BlogActionDay.jpgHow desperate are you to see an end to poverty? We have the means to do it but do we have the will?

In April this year I saw the frustration of extreme poverty boiling over into violence. I was in Haiti, the least-developed country in the Americas where 80% of the population is estimated to be living in poverty. Haiti now ranks 146th of 177 countries in the United Nations Human Development Index (2006).

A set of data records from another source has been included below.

-- ==== Sys2Proof/Machine/Matrix.lean ====
section
/-! DEFINITION. The X64 instructions (R288 to R300), the products they form (R100 to R108), and their drains (R109, R111,
R112). -/

namespace Sys2Proof.Machine

/-! ### Elements (R100) -/

/-- The value of an A or B element in a format, and whether the input flush changed it (R92, R100). -/
def matVal (fmt : Nat) (ex : Bool) (b : Nat) : FVal × Bool :=
  if 12 ≤ fmt then (bxLaidVal (bxW fmt) b, false)
  else
    let x := fpFmt fmt
    (x.flushIn ex (x.decode b), ex && x.subnormal (x.decode b))

/-- A(i, k) of an A group, as stored (R100). -/
def Core.aElem (k : Core) (a : Nat) (tr : Bool) (i kk : Nat) : Nat :=
  (if tr then k.elem (a + kk / 64) (kk % 64) i else k.elem (a + kk / 64) i (kk % 64)).toNat

/-- B(k, n) of a weight slot, as stored. -/
def Core.bElem (k : Core) (slot kk n : Nat) : Nat := (k.w.get 0 (slotKey slot kk n)).toNat

/-- The key of C(i, n) of a group (R100). -/
def accKey (acc i n : Nat) : Nat := elemKey (acc + n / 64) i (n % 64)

/-! ### Group sums and accumulation (R101 to R104) -/

/-- The exact sum of products (R102). -/
def groupSum : List FVal → FVal
  | [] => .fin false 0 0
  | p :: r => r.foldl FVal.add p

/-- Cut a list into groups of 16. -/
def groups16 {α : Type} : Nat → List α → List (List α)
  | 0, _ => []
  | n + 1, l => l.take 16 :: groups16 n (l.drop 16)

/-- An accumulator on its way: its bits and the status bits met. -/
structure Acc where
  val : Nat
  st  : Nat := 0
  deriving DecidableEq, Repr

/-- The status bits of a rounding. -/
def roundStatus (r : Rounded) : Nat := (if r.ovf then tOVF else 0) ||| (if r.flush then tFLUSH else 0)

/-- One floating group added (R101): the group sum rounded, then the addition rounded. With no accumulator yet the group sum is
the accumulator (R104). -/
def addGroup (ex : Bool) (acc : Option Acc) (st : Nat) (ps : List FVal) : Acc :=
  let f32 := fpFmt 0
  let gs := f32.round .rne ex (groupSum ps)
  match acc with
  | none => ⟨gs.bits, st ||| roundStatus gs⟩
  | some a =>
    let r := f32.round .rne ex ((f32.decode a.val).add (f32.decode gs.bits))
    ⟨r.bits, a.st ||| roundStatus gs ||| roundStatus r⟩

/-- Groups added in ascending order. -/
def addGroups (ex : Bool) (st : Nat) : Option Acc → List (List FVal) → Option Acc
  | acc, [] => acc
  | acc, g :: r => addGroups ex st (some (addGroup ex acc st g)) r

/-- One INT8 group added modulo 2^32 (R103). -/
def addGroupInt (acc : Option Acc) (ps : List Int) : Acc :=
  let g := ps.foldl (· + ·) 0
  match acc with
  | none => ⟨intBits 32 g, 0⟩
  | some a =>
    let v := intOf 5 a.val + g
    ⟨intBits 32 v, a.st ||| (if v < -2147483648 ∨ 2147483647 < v then tWRAP else 0)⟩

/-- INT8 groups added in ascending order. -/
def addGroupsInt : Option Acc → List (List Int) → Option Acc
  | acc, [] => acc
  | acc, g :: r => addGroupsInt (some (addGroupInt acc g)) r

/-- The accumulator element as it is read: flushed in exposed mode (R101). -/
def accIn (ex : Bool) (c : Nat) : Acc :=
  let f32 := fpFmt 0
  if ex && f32.subnormal (f32.decode c) then ⟨f32.signed (bitAt c 31) 0, tFLUSH⟩ else ⟨c, 0⟩

/-- C(i, n) of an `MMA` and its status bits (R101 to R104, R109), from a row of A, a column of B and the accumulator element. -/
def mmaElem (f : XF) (ex : Bool) (as bs : List Nat) (c : Nat) : Nat × Nat :=
  let n := as.length / 16 + 1
  if f.fmt = 9 then
    let ps := List.zipWith (fun a b => (if f.neg then -(intOf 9 a * intOf 9 b) else intOf 9 a * intOf 9 b)) as bs
    match addGroupsInt (if f.nacc then none else some ⟨c, 0⟩) ((groups16 n ps).filter (· != [])) with
    | some a => (a.val, a.st)
    | none => (c, 0)
  else
    let av := as.map (matVal f.fmt.toNat ex)
    let bv := bs.map (matVal f.fmt.toNat ex)
    let st := if av.any (·.2) || bv.any (·.2) then tFLUSH else 0
    let ps := List.zipWith (fun a b => (if f.neg then (a.1.mul b.1).neg else a.1.mul b.1)) av bv
    let acc := if f.nacc then none else some { accIn ex c with st := (accIn ex c).st ||| st }
    match addGroups ex st acc ((groups16 n ps).filter (· != [])) with
    | some a => (a.val, a.st ||| elemStatus a.val false false)
    | none => (c, 0)

/-! ### Checks and issue (R289, R290) -/

/-- Registers of a group (R62). -/
def groupSize (code : BitVec 2) : Nat := 2 ^ code.toNat

/-- The lowest register of a group that fails: misaligned, past `m15`, or outside the allocation (R29, R289). -/
def groupFail (malloc first size : Nat) : Option Nat :=
  if first % size ≠ 0 then some first
  else if min malloc 16 < first + size then some (max first (min malloc 16))
  else none

/-- The lowest of some numbers. -/
def lowest : List (Option Nat) → Option Nat
  | [] => none
  | none :: r => lowest r
  | some a :: r =>
    match lowest r with
    | some b => some (min a b)
    | none => some a

/-- Two groups share a register. -/
def overlap (a sa b sb : Nat) : Bool := decide (a < b + sb) && decide (b < a + sa)

/-- Passes of a format (R15, R99). -/
def passes : Nat → Nat
  | 12 => 1
  | 13 => 3
  | 4 => 3
  | 3 => 4
  | 14 => 6
  | 2 => 8
  | 9 => 8
  | _ => 11

/-- The checks and waits of an X64 instruction, and its effect (R289, R290): `fails` are the operand checks, `ranges` the
register checks, `occ` the occupancy if it waits for one, `zq` how many summary entries it needs. While it waits for occupancy,
slots elapse one after another, and nothing else issues in them; the room in `zq` is asked for in the slot it issues in. An X64
instruction breaks the chain unless its body says otherwise (R105). -/
def matrixRun (word : Nat) (fails : List (Nat × Bool)) (ranges : List (Option Nat)) (occ : Option Nat) (zq : Nat)
    (body : Core → Core) (s : State) : Act :=
  guardCtx (s.ctx == .cmp) word <|
    if s.curCore.fenced then .trap 1 (BitVec.ofNat 64 word)
    else
      guardFields fails <|
        match lowest ranges with
        | some r => .trap 3 (BitVec.ofNat 64 r)
        | none =>
          let k := readCore s.curCore
          if occ.isSome && decide (k.slot < k.occEnd) then .stay (s.setCurCore { k.tick 1 with frozen := false, waits := true })
          else if summaryDepth < k.zq.length + zq then .wait
          else .ok (s.setCurCore (body (match occ with
            | some n => { k with occEnd := k.slot + n }
            | none => k)))

/-- Put a result of the matrix engine in flight. -/
def Core.launchMat (k : Core) (latency : Nat) (slot : Option Nat) (drain checked : Bool) (acc group : Nat)
    (ws : List LWrite) : Core :=
  { k with flight := k.flight ++ [{ due := k.slot + latency, slot := slot, drain := drain, checked := checked, acc := acc,
                                    group := group, writes := ws }] }

/-- The status writes of a drain: for each register of the group, the bits of the elements that lie in it (R109). -/
def statusWrites (acc group : Nat) (es : List (Nat × Nat × Nat)) : List LWrite :=
  (List.range group).map (fun j =>
    .status (acc + j) (BitVec.ofNat 32 ((es.filter (fun e => e.1 / 4096 == acc + j)).foldl (fun b e => b ||| e.2.2) 0)))

/-- The element writes of a drain. -/
def elemCells (es : List (Nat × Nat × Nat)) : List (Nat × Lane) := es.map (fun e => (e.1, BitVec.ofNat 32 e.2.1))

/-- The pairs (i, n) of a shape. -/
def shape (m n : Nat) : List (Nat × Nat) := (List.range m).flatMap (fun i => (List.range n).map (fun j => (i, j)))

/-! ### `MMA` (R291 to R293) -/

/-- M, K and N of a word. -/
def matM (f : XF) : Nat := f.m.toNat + 1
/-- K. -/
def matK (f : XF) : Nat := f.k.toNat + 1
/-- N. -/
def matN (f : XF) : Nat := f.n.toNat + 1

/-- Some K group of an `MMA` is checked (R111): every element of A and B in it is finite. -/
def groupChecked (f : XF) (ex : Bool) (rows cols : List (List Nat)) : Bool :=
  let fin (b : Nat) : Bool :=
    match (matVal f.fmt.toNat ex b).1 with
    | .fin _ _ _ => true
    | _ => false
  (List.range ((matK f + 15) / 16)).any (fun g =>
    (rows ++ cols).all (fun l => ((l.drop (16 * g)).take 16).all (fun b => f.fmt == 9 || fin b)))

/-- The elements of a group as an `MMA` leaves them (R105, R292): those of every earlier result once it has landed, and its own
over them. -/
def Core.leaves (k : Core) (acc group : Nat) (cells : List (Nat × Lane)) : Tab Lane :=
  (k.landAll.m.setAll cells).filter (fun e => acc ≤ e.1 / 4096 && e.1 / 4096 < acc + group)

/-- An `MMA` as issued (R292): its elements from the A group and the slot, and from the accumulator as the `MMA` it chains to
leaves it, or as read at issue. -/
def mmaIssue (f : XF) (k : Core) : Core :=
  let ex := k.cmp.exposed
  let c := f.c.toNat
  let cin : Tab Lane :=
    match k.chain with
    | some h => if h.acc = c ∧ h.group = groupSize f.cg then h.cells else k.m
    | none => k.m
  let rows := (List.range (matM f)).map (fun i => (List.range (matK f)).map (k.aElem f.a.toNat f.tr i))
  let cols := (List.range (matN f)).map (fun n => (List.range (matK f)).map (fun kk => k.bElem f.slot.toNat kk n))
  let es := (shape (matM f) (matN f)).map (fun p =>
    let key := accKey c p.1 p.2
    (key, mmaElem f ex (rows.getD p.1 []) (cols.getD p.2 []) (cin.get 0 key).toNat))
  let cells := elemCells es
  { k.launchMat (16 + matM f * passes f.fmt.toNat) (some f.slot.toNat) true (groupChecked f ex rows cols) c (groupSize f.cg)
      (.elems cells :: statusWrites c (groupSize f.cg) es) with
    chain := some ⟨c, groupSize f.cg, k.leaves c (groupSize f.cg) cells⟩ }

/-- `MMA` (R291, R292). -/
def execMma (f : XF) (s : State) : Out :=
  let ga := groupSize f.ag
  let gc := groupSize f.cg
  let malloc := (s.teamOf s.core).malloc
  finish 4 1 s <| matrixRun (encX 0x00 f)
    [(1, overlap f.a.toNat ga f.c.toNat gc), (2, 64 * ga < matK f || 64 * gc < matN f)]
    [groupFail malloc f.c.toNat gc, groupFail malloc f.a.toNat ga] (some (matM f * passes f.fmt.toNat)) 0 (mmaIssue f) s

/-! ### `MSCALE` (R294, R295) -/

/-- Byte `i` of a vector register (R108). -/
def Core.vecByte (k : Core) (r i : Nat) : Nat := field (k.lane r (i / 4)).toNat (8 * (i % 4)) 8

/-- One element of `MSCALE` and its status bits (R108, R109). -/
def scaleElem (ex : Bool) (c p ea eb : Nat) : Nat × Nat :=
  let f32 := fpFmt 0
  let a := f32.flushIn ex (f32.decode c)
  let q := f32.flushIn ex (f32.decode p)
  let st := if ex && (f32.subnormal (f32.decode c) || f32.subnormal (f32.decode p)) then tFLUSH else 0
  let r : Rounded :=
    if ea = 255 ∨ eb = 255 then ⟨f32.nanBits, false, false⟩
    else f32.round .rne ex (a.add (q.mul (.fin false 1 ((ea : Int) - 127 + ((eb : Int) - 127)))))
  (r.bits, st ||| roundStatus r ||| elemStatus r.bits false false)

/-- `MSCALE` as issued. -/
def mscaleIssue (f : XF) (k : Core) : Core :=
  let c := f.c.toNat
  let e := field f.k.toNat 0 6
  let es := (shape (matM f) (matN f)).map (fun p =>
    (accKey c p.1 p.2, scaleElem k.cmp.exposed (k.m.get 0 (accKey c p.1 p.2)).toNat
      (k.m.get 0 (accKey f.a.toNat p.1 p.2)).toNat (k.vecByte e p.1) (k.vecByte (e + 1) p.2)))
  { k.launchMat 6 none true false c (groupSize f.cg) (.elems (elemCells es) :: statusWrites c (groupSize f.cg) es) with
    chain := none }

/-- `MSCALE` (R294, R295). -/
def execMscale (f : XF) (s : State) : Out :=
  let g := groupSize f.cg
  let tm := s.teamOf s.core
  let e := field f.k.toNat 0 6
  let top := 8 * tm.valloc + 7
  finish 4 1 s <| matrixRun (encX 0x01 f)
    [(1, f.ag != f.cg || overlap f.a.toNat g f.c.toNat g), (2, 64 * g < matN f)]
    [groupFail tm.malloc f.c.toNat g, groupFail tm.malloc f.a.toNat g,
      if e % 2 = 1 ∨ top < e then some e else if top < e + 1 then some (e + 1) else none]
    (some 4) 0 (mscaleIssue f) s

/-! ### `MZERO`, `MMOV`, `MSTAT`, `MCHECK` (R296 to R300) -/

/-- `MZERO` (R296). -/
def execMzero (f : XF) (s : State) : Out :=
  let g := groupSize f.cg
  finish 4 1 s <| matrixRun (encX 0x02 f) [] [groupFail (s.teamOf s.core).malloc f.c.toNat g] (some 1) 0
    (fun k => { k.launchMat 2 none false false f.c.toNat g ((List.range g).map (fun j => .clear (f.c.toNat + j))) with
                chain := none }) s

/-- The elements `MMOV` writes (R297). -/
def movedCells (f : XF) (k : Core) : List (Nat × Lane) :=
  (List.range (groupSize f.cg)).flatMap (fun j => (shape 64 64).map (fun p =>
    (elemKey (f.c.toNat + j) p.1 p.2,
      if f.tr then k.elem f.a.toNat p.2 p.1 else k.elem (f.a.toNat + j) p.1 p.2)))

/-- `MMOV` (R297). -/
def execMmov (f : XF) (s : State) : Out :=
  let g := groupSize f.cg
  let malloc := (s.teamOf s.core).malloc
  finish 4 1 s <| matrixRun (encX 0x03 f) [(1, f.ag != f.cg || (f.tr && f.cg != 0))]
    [groupFail malloc f.c.toNat g, groupFail malloc f.a.toNat g] (some 1) 0
    (fun k => { k.launchMat 4 none false false f.c.toNat g [.elems (movedCells f k)] with chain := none }) s

/-- Push the status words of a group, as of every landing so far (R298). -/
def pushStatus (first : Nat) : Nat → Nat → Core → Core
  | _, 0, k => k
  | j, n + 1, k => pushStatus first (j + 1) n (k.pushSum 2 (k.tstat.get 0 (first + j)))

/-- `MSTAT` (R298). -/
def execMstat (f : XF) (s : State) : Out :=
  let g := groupSize f.cg
  finish 4 1 s <| matrixRun (encX 0x04 f) [] [groupFail (s.teamOf s.core).malloc f.c.toNat g] none g
    (fun k => { pushStatus f.c.toNat 0 g k with chain := none }) s

/-- The word of the self-test at a step of the machine (R299): how many rows and columns fail says whether the array is sound,
which is no state of the machine, so both counts are free values within their bounds. -/
def selfTest (n : Nat) : Lane := checkWord (Config.checkRows n % 65) (Config.checkCols n % 257)

/-- `MCHECK` (R299): it changes no register, slot or status word. -/
def execMcheck (f : XF) (s : State) : Out :=
  let lat := 64 * passes f.fmt.toNat
  finish 4 1 s <| matrixRun (encX 0x05 f) [] [] (some lat) 1
    (fun k =>
      let tag := k.nextTag
      { Core.launchMat { k with zq := k.zq ++ [⟨tag, none⟩], nextTag := tag + 1 } (16 + lat) (some f.slot.toNat) false false 0 0
          [.sum tag (selfTest s.steps)] with chain := none }) s

/-! ### Landing and draining (R73, R75, R109, R111, R112) -/

/-- Results land without an issue slot of the compute sequencer: it is in interlocked mode, or it has stopped. In exposed mode
they land as slots elapse. -/
def Core.landsAlone (k : Core) : Bool := k.cmp.run != .running || !k.cmp.exposed

/-- The earliest result in flight lands, where it may. -/
def State.landFirst (s : State) (c : Nat) (test : Landing → Bool) : State :=
  let k := s.coreAt c
  match dueOrder k.flight with
  | [] => s
  | l :: _ =>
    if k.landsAlone && test l then
      s.setCore c ({ k with flight := k.flight.erase l, slot := max k.slot l.due }.land l)
    else s

/-- `RESULT_LANDING` (R73). -/
def execResultLanding (c : Nat) (s : State) : Out := .next (s.landFirst c (fun _ => true))

/-- `MMA_DRAIN` (R109, R111, R112). `fails` says how many of the checks of the oldest checked `MMA` in flight failed: after one the
rerun gives the same result and CKRERUN, and the error is counted as transient; after two nothing drains, CKFAIL is set, the
engine is fenced and the task fails. -/
def execMmaDrain (c fails : Nat) (s : State) : Out :=
  let k := s.coreAt c
  if fails = 0 then .next (s.landFirst c (·.drain))
  else
    match k.flight.find? (fun l => l.checked && l.fails == 0) with
    | none => .next s
    | some l =>
      if fails = 1 then
        let s1 := s.setCore c { k with flight := k.flight.map (fun m => if m = l then { m with fails := 1 } else m) }
        .next (s1.countError 6 0 0 (dieOf c) (some (s.teamOf c).vf) c)
      else
        let s1 := s.setCore c (Core.land { k with flight := k.flight.erase l } { l with fails := 2 })
        .next (s1.fenceRung c)

end Sys2Proof.Machine
end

I was there with other Australian radio broadcasters to see the work of Compassion Australia. We had planned to be in the country for around a week to visit a number of projects but just a day after we arrived riots took hold in Port-au-Prince our hosts felt it would be safer for us to leave as soon as we could.

Our team managed to get out of Haiti under some extremely trying circumstances. It was very difficult getting to the airport and at times we were in very real danger. We had to dodge barricades of burning car tyres and rioting mobs. We were finally led to some armed police who escorted us to the airport.

When our plane finally left the ground I was filled with a mix of emotions. As I looked out the window at the dozens of fires around the small nation’s capital I was relieved that for us the danger had passed but I couldn’t help think about the millions of people we left behind who couldn’t afford to put food on the table for their families. Many people were actually eating dirt to try and survive. I remembered looking into the faces of the children within Compassion projects and seeing a hope for the future and contrasting those faces with those outside those projects, like the children who ran past our vehicles with fear in their eyes as they fled the riots.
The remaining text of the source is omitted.